The automotive industry faces numerous challenges, and one of the most pressing is the rising cost of healthcare insurance for employees. As healthcare costs continue to soar, auto dealer health plans must evolve to help manage these expenses while maintaining a positive workplace culture and ensuring employee retention.
In this month’s episode of Up to Speed, Mike Mader, principal with Baker Tilly’s dealership advisory service team, discusses strategies for controlling healthcare costs and enhancing employee benefits alongside Keith Lemer, CEO of WellNet Healthcare.
Understanding the healthcare cost challenge
Healthcare costs are projected to reach $6.8 trillion by 2030, representing a 43% increase from 2022. This significant rise in expenses poses a substantial burden on businesses, including automotive dealerships. Managing these costs requires creativity and discipline, particularly in areas such as floor plan interest, payroll, advertising and employee benefits. Among these, healthcare insurance stands out as a major expense that often seems uncontrollable.
The reality of the healthcare system
Contrary to the belief that the healthcare system is broken, it functions effectively for those who designed it to maintain revenue streams.
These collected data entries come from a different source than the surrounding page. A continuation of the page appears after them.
/-! ### The SRAM scrub (R175) -/

theorem Dev.sram_of_quay {cl : Nat} (hquay : (d.place a).1 = .quay cl) (hruns : d.pwr.offKind = 0) :
    d.sram a e = if e.double then ((d.bump (0x8320 + cl) 2 e.count).bump (0x8320 + cl) 4 1).poisonLine a (9 * 2 ^ 56 + cl + (a - quayBase cl) / 64 * 2 ^ 8)
      else d.bump (0x8320 + cl) 2 e.count := by
  simp only [Dev.sram, if_neg (not_not_intro hruns), hquay]

theorem Dev.sram_of_hold {c : CoreRef} (hhold : (d.place a).1 = .hold c) (hruns : d.pwr.offKind = 0) (hsingle : e.double = false) :
    d.sram a e = d.bump (0x8320 + c.cl) 3 e.count := by
  simp only [Dev.sram, if_neg (not_not_intro hruns), hhold, hsingle, Bool.false_eq_true, false_and, if_false]

end

/-- The SRAM scrub of a line that stands at a local address. -/
theorem exec_sramScrub_mapped {s : State} {a : Nat} {e : LineErrors} (hmapped : e.spare = none) : exec (.sramScrub a e) s = .next (s.withDev (s.dev.sram a e)) :=
  exec_of_onDev (exec_sramScrub a e s) (by rw [wellFormed, hmapped]) (by rw [hmapped])

/-- Settles O23: a line of a stack by its pattern of errors, and each scrub by the line that it reads. -/
theorem scrubsFindErrors : Obligations.ScrubsFindErrors := by
  refine ⟨fun s stack a e d hunit hhbm hstack hruns hfilled hd => ?_, fun d stack a ch e hwhole => ⟨Dev.decodeLine_of_no_errors, Dev.decodeLine_corrects hwhole,
      fun q hmany hdie => Dev.decodeLine_erases hwhole hmany hdie, fun q r qs m hmany hdies hmissed => Dev.decodeLine_miscorrects hwhole hmany hdies hmissed,
      fun q r qs hmany hdies hmissed => Dev.decodeLine_poisons hwhole hmany hdies hmissed⟩,
    fun s cl a e hquay hruns hmapped => ?_, fun s c a e hhold hruns hsingle hmapped => ?_⟩
  · have hpatrol : ∀ x, s.dev.patrol stack a e = x → exec (.patrolScrub stack a e) s = .next (s.withDev (x.audit s.dev)) := fun x hx =>
      exec_of_onDev (exec_patrolScrub stack a e s) (decide_eq_true hunit) (congrArg (Dev.audit · s.dev) hx)
    have hreads := Dev.patrol_decodes (e := e) hhbm hstack hruns hfilled
    rw [← hd] at hreads
    exact ⟨fun hinner => hpatrol d (hreads.trans (if_neg hinner)), fun hlast => hpatrol _ (hreads.trans (if_pos hlast))⟩
  · rw [exec_sramScrub_mapped hmapped, Dev.sram_of_quay hquay hruns]
    exact ⟨fun hsingle => by rw [hsingle, if_neg Bool.false_ne_true], fun hdouble => by rw [if_pos hdouble]⟩
  · rw [exec_sramScrub_mapped hmapped, Dev.sram_of_hold hhold hruns hsingle]

end Sys2Proof.Machine
end

section
/-! Proofs of the statement of chapter 07 on writes of the Manifest: when the class, the cap, rings, regions, fault classes and the calendar take what is written. -/

namespace Sys2Proof.Machine

/-! ### Rings (R346) -/

section
variable {d : Dev} {r : ObjRow} {c v : Nat} (hrange : outside r v = false)
include hrange

theorem writeRing_registers (hv : v = 1) (hring : d.ringState c = 0) (hstate : (d.ctx c).state = 0) (hsq : d.sqBase c ≠ 0) (hsqd : d.sqDepth c ≠ 0) (hcq : d.cqBase c ≠ 0)
    (hcqd : d.cqDepth c ≠ 0) : d.writeRing r c v = (d.register c).yes := by
  have hset : (d.ctx c).state = 0 ∧ d.sqBase c ≠ 0 ∧ d.sqDepth c ≠ 0 ∧ d.cqBase c ≠ 0 ∧ d.cqDepth c ≠ 0 := ⟨hstate, hsq, hsqd, hcq, hcqd⟩
  simp only [Dev.writeRing, hrange, Bool.false_eq_true, if_false, if_pos hv, if_pos hring, if_pos hset]

theorem writeRing_ends_overrun (hv : v = 1) (hring : d.ringState c = 2) : d.writeRing r c v = ((d.modCtx c fun x => { x with sqTail := d.sqHead c }).setRing c 1).yes := by
  have hknown : ¬d.ringState c = 0 := by omega
  have hover : ¬d.ringState c = 1 := by omega
  simp only [Dev.writeRing, hrange, Bool.false_eq_true, if_false, if_pos hv, if_neg hknown, if_neg hover, if_pos hring]

theorem writeRing_unregisters (hv : v ≠ 1) (hring : d.ringState c ≠ 0) (hstate : (d.ctx c).state = 0) (hknown : d.ringState c ≤ 2) :
    d.writeRing r c v = ((d.modCtx c fun x => { x with waiting := [], intDue := false }).setRing c 0).yes := by
  simp only [Dev.writeRing, hrange, Bool.false_eq_true, if_false, if_neg hv, if_neg hring, if_pos (show (d.ctx c).state = 0 ∧ d.ringState c ≤ 2 from ⟨hstate, hknown⟩)]

end

/-! ### Regions (R199, R200) -/

section
variable {d : Dev} {q : ManifestReq} {k : Nat} {x : Region} (hk : k = q.index - 0x8400) (hx : x = d.region k)
include hk hx

theorem enableRegion_enables (hoff : x.enabled = false) (hempty : x.filling = none) (hfills : d.regions.any (fillsOver x) = false)
    (howner : x.owner = 0xFF ∨ (d.ctx x.owner).state ≠ 0) (hpart : d.onePart x.base x.size = true)
    (hfree : (d.regions.find? fun p => p.2.enabled && spansMeet x.base x.size p.2.base p.2.size) = none)
    (hlines : attrSealCompanion x.attr = false ∨ d.linesOut x = false) :
    d.enableRegion q = ({ d.sealRecall x with regions := tblSet d.regions k { x with enabled := true } } : Dev).yes := by
  have hfilled : ¬(x.filling.isSome = true ∨ d.regions.any (fillsOver x) = true) := by
    rw [hempty, hfills]
    decide
  have howned : ¬(x.owner ≠ 0xFF ∧ (d.ctx x.owner).state = 0) := by
    rintro ⟨hctx, hstate⟩
    exact howner.elim hctx (· hstate)
  have hback : (attrSealCompanion x.attr && d.linesOut x) = false := by
    rcases hlines with hopen | hnone
    · rw [hopen, Bool.false_and]
    · rw [hnone, Bool.and_false]
  simp only [Dev.enableRegion, ← hk, ← hx, hoff, if_neg hfilled, if_neg howned, hpart, hfree, hback, Bool.false_eq_true, Bool.true_eq_false, if_false]

/-- A region that is not sealed may be disabled by whoever may write; a sealed one by the Owner. -/
theorem ownDenied_disable (f : Fuses) (hmay : field x.attr 2 1 = 0 ∨ bit (d.roles f q.kcl q.eid) 0 = true) : Dev.ownDenied f d q 0 = false := by
  have hzero : field 0 2 1 = 0 := by decide
  rcases hmay with hopen | howner
  · simp only [Dev.ownDenied, ← hk, ← hx, hopen, hzero, bne_self_eq_false, Bool.and_false, Bool.or_false]
  · simp only [Dev.ownDenied, howner, Bool.not_true, Bool.and_false, Bool.false_and]

theorem switchOff_disables (f : Fuses) (hon : x.enabled = true) (hmay : field x.attr 2 1 = 0 ∨ bit (d.roles f q.kcl q.eid) 0 = true) :
    Dev.switchOff f d q = (d.disableRegion k).yes := by
  simp only [Dev.switchOff, ← hk, ← hx, hon, ownDenied_disable hk hx f hmay, Bool.false_eq_true, Bool.true_eq_false, if_false]

/-- A region that nobody else seals and that is not frozen yet is frozen where the companion owns no line of it, and waits for those that it owns. -/
theorem freeze_freezes (f : Fuses) (hallowed : Dev.ownDenied f d q (reqValue q) = false) (hv : reqValue q = x.attr + 8) (hopen : attrFrozen x.attr = false) :
    Dev.freeze f d q = if d.linesOut x then (d.recallOwned x.base x.size).later (.regionFrozen q) else (d.frozen k x (reqValue q)).yes := by
  have honly : ¬(reqValue q ≠ x.attr ∧ reqValue q ≠ x.attr + 8) := fun hother => hother.2 hv
  simp only [Dev.freeze, ← hk, ← hx, hallowed, if_neg honly, hopen, Bool.false_eq_true, if_false]

end

/-- What a row of a request answers, where the fuses have a say in it, with what that changes of the module's make-up. -/
theorem onReq_rowDone_given {s : State} {q : ManifestReq} {row : ManifestRow} {r : ObjRow} {i : Instr} {a : Answer} (h : Passes s q row r) (hi : wellFormed i = true)
    {run : Fuses → ObjRow → Dev → Answer} (ha : run s.fuses r (s.opened q) = a) :
    onReq i q (fun f d => Dev.rowDone f d q row (run f)) s = .next (s.withDev ((a.given q).1.audit s.dev)) := by
  obtain ⟨_, hchecked⟩ := h
  rw [onReq_first hchecked.first, onDevF_runs hi, Dev.rowDone, onRow_pass ⟨_, hchecked⟩ _ ha]
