-- ==== Sys2Proof/Syntax.lean ====
section
/-! DEFINITION. The ten commands of 30_encoding.md rule R68, with their operands as rule R67 decodes them. -/

namespace Sys2Proof

/-- One command of the core, one constructor per row of the opcode map (R68). -/
inductive Instr where
  /-- `SETBITMAP r0, …, r7`: `setBitmap(b)` (R132). -/
  | setbitmap (b : Bitmap)
  /-- `RENDERNUM n`: `renderNumber(n)`, `n = sext_12(imm12)` (R133, R67). -/
  | rendernum (n : Int)
  /-- `SETDOT x, y, on`: `setDot(x, y, on)`, `x = sext_5(xf)`, `y = sext_5(yf)` (R134, R67). -/
  | setdot (x y : Int) (on : Bit)
  /-- `SAVE`: `saveSnapshot()` (R135). -/
  | save
  /-- `RESTORE`: `restoreSnapshot()` (R136). -/
  | restore
  /-- `RENDSNAP`: `renderSnapshot()` (R137). -/
  | rendsnap
  /-- `BLINK`: `blink()` (R138). -/
  | blink
  /-- `BLINKINV`: `blinkInvert()` (R139). -/
  | blinkinv
  /-- `CLEAR`: `clear()` (R140). -/
  | clear
  /-- `SETORI u`: `setOrientation(upsideDown)` (R141). -/
  | setori (u : Bit)
  deriving DecidableEq, Repr

end Sys2Proof
end

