-- ==== Sys2Proof/Machine/BitReversal.lean ====
section
/-! DEFINITION. The Bit Reversal Unit (40_bit_reversal.md): `RevRow`, `RevBitmap`, and the swap network of R91 as a
second, faster description of `RevRow`. -/

namespace Sys2Proof.Machine

/-- `RevRow` (R90), as its pseudocode builds it: bit `i` of `v`, where set, goes to bit `11 - i`. -/
def revRow (v : Row) : Row :=
  (List.range 12).foldl (fun out i => if v.getLsbD i then out ||| (1#12 <<< (11 - i)) else out) 0#12

/-- `RevBitmap` (R93): output row `i` is `RevRow` of row `7 - i`. -/
def revBitmap (b : Bitmap) : Bitmap := Vector.ofFn fun i => revRow b[i.rev]

/-- One stage of the network of R91: swap adjacent groups of `k` bits; `m` masks the low group of each pair. -/
def swapStage (k : Nat) (m x : Word16) : Word16 := ((x >>> k) &&& m) ||| ((x &&& m) <<< k)

/-- `RevRowNet` (R91): four swap stages on 16 bits, then the shift that discards the 4 unused low bits. The
constants are the spec's general knowledge GK1 (log entry 10); `revRow` is the definition the commands use. -/
def revRowNet (x : Word16) : Row :=
  let x1 := swapStage 1 0x5555 x
  let x2 := swapStage 2 0x3333 x1
  let x3 := swapStage 4 0x0F0F x2
  let x4 := swapStage 8 0x00FF x3
  (x4 >>> 4).truncate 12

end Sys2Proof.Machine
end

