-- ==== Sys2Proof/Machine/FramePacker.lean ====
section
/-! DEFINITION. The Frame Packer (41_frame_packer.md): `Pack`, `PackInv`, the packer on unmasked row words, and the
test bench's inverse `Unpack`. -/

namespace Sys2Proof.Machine

/-- `Pack` (R100), in slices: the eight rows, row 0 first, as three 32-bit words. -/
def pack (b : Bitmap) : Frame :=
  #v[ b[0] ++ b[1] ++ b[2].extractLsb' 4 8,
      b[2].extractLsb' 0 4 ++ b[3] ++ b[4] ++ b[5].extractLsb' 8 4,
      b[5].extractLsb' 0 8 ++ b[6] ++ b[7] ]

/-- `PackInv` (R104): every bit of all three words complemented. -/
def packInv (b : Bitmap) : Frame := Vector.ofFn fun i => (pack b)[i] ^^^ 0xFFFFFFFF#32

/-- `Pack` of rows carried in 16-bit words, as the pseudocode of R100 computes it: each row is masked to 12 bits, so
stray high bits are dropped (R102). -/
def packWide (w : Payload) : Frame :=
  let r : Fin 8 → Word32 := fun i => w[i].zeroExtend 32 &&& 0xFFF
  #v[ (r 0 <<< 20) ||| (r 1 <<< 8) ||| (r 2 >>> 4),
      ((r 2 &&& 0x00F) <<< 28) ||| (r 3 <<< 16) ||| (r 4 <<< 4) ||| (r 5 >>> 8),
      ((r 5 &&& 0x0FF) <<< 24) ||| (r 6 <<< 12) ||| r 7 ]

/-- `Unpack` (R105 (a)), the inverse of `Pack`: a test bench's helper, not in the hardware. -/
def unpack (f : Frame) : Bitmap :=
  #v[ (f[0] >>> 20).truncate 12,
      (f[0] >>> 8).truncate 12,
      ((f[0] &&& 0xFF) <<< 4 ||| f[1] >>> 28).truncate 12,
      (f[1] >>> 16).truncate 12,
      (f[1] >>> 4).truncate 12,
      ((f[1] &&& 0xF) <<< 8 ||| f[2] >>> 24).truncate 12,
      (f[2] >>> 12).truncate 12,
      f[2].truncate 12 ]

end Sys2Proof.Machine
end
Insurance carriers, pharmacy benefit managers and consultants benefit from the system, as their earnings increase with higher healthcare spending. This setup does not incentivize cost containment, leaving businesses to bear the brunt of rising premiums.
The importance of self-insurance
For many dealerships, self-insurance offers a viable solution to manage healthcare costs. Self-insurance provides transparency, data and analytics, enabling businesses to identify inefficiencies and implement cost-saving measures. By taking an active role in managing their health plans, dealerships can achieve significant savings and improve their overall financial health.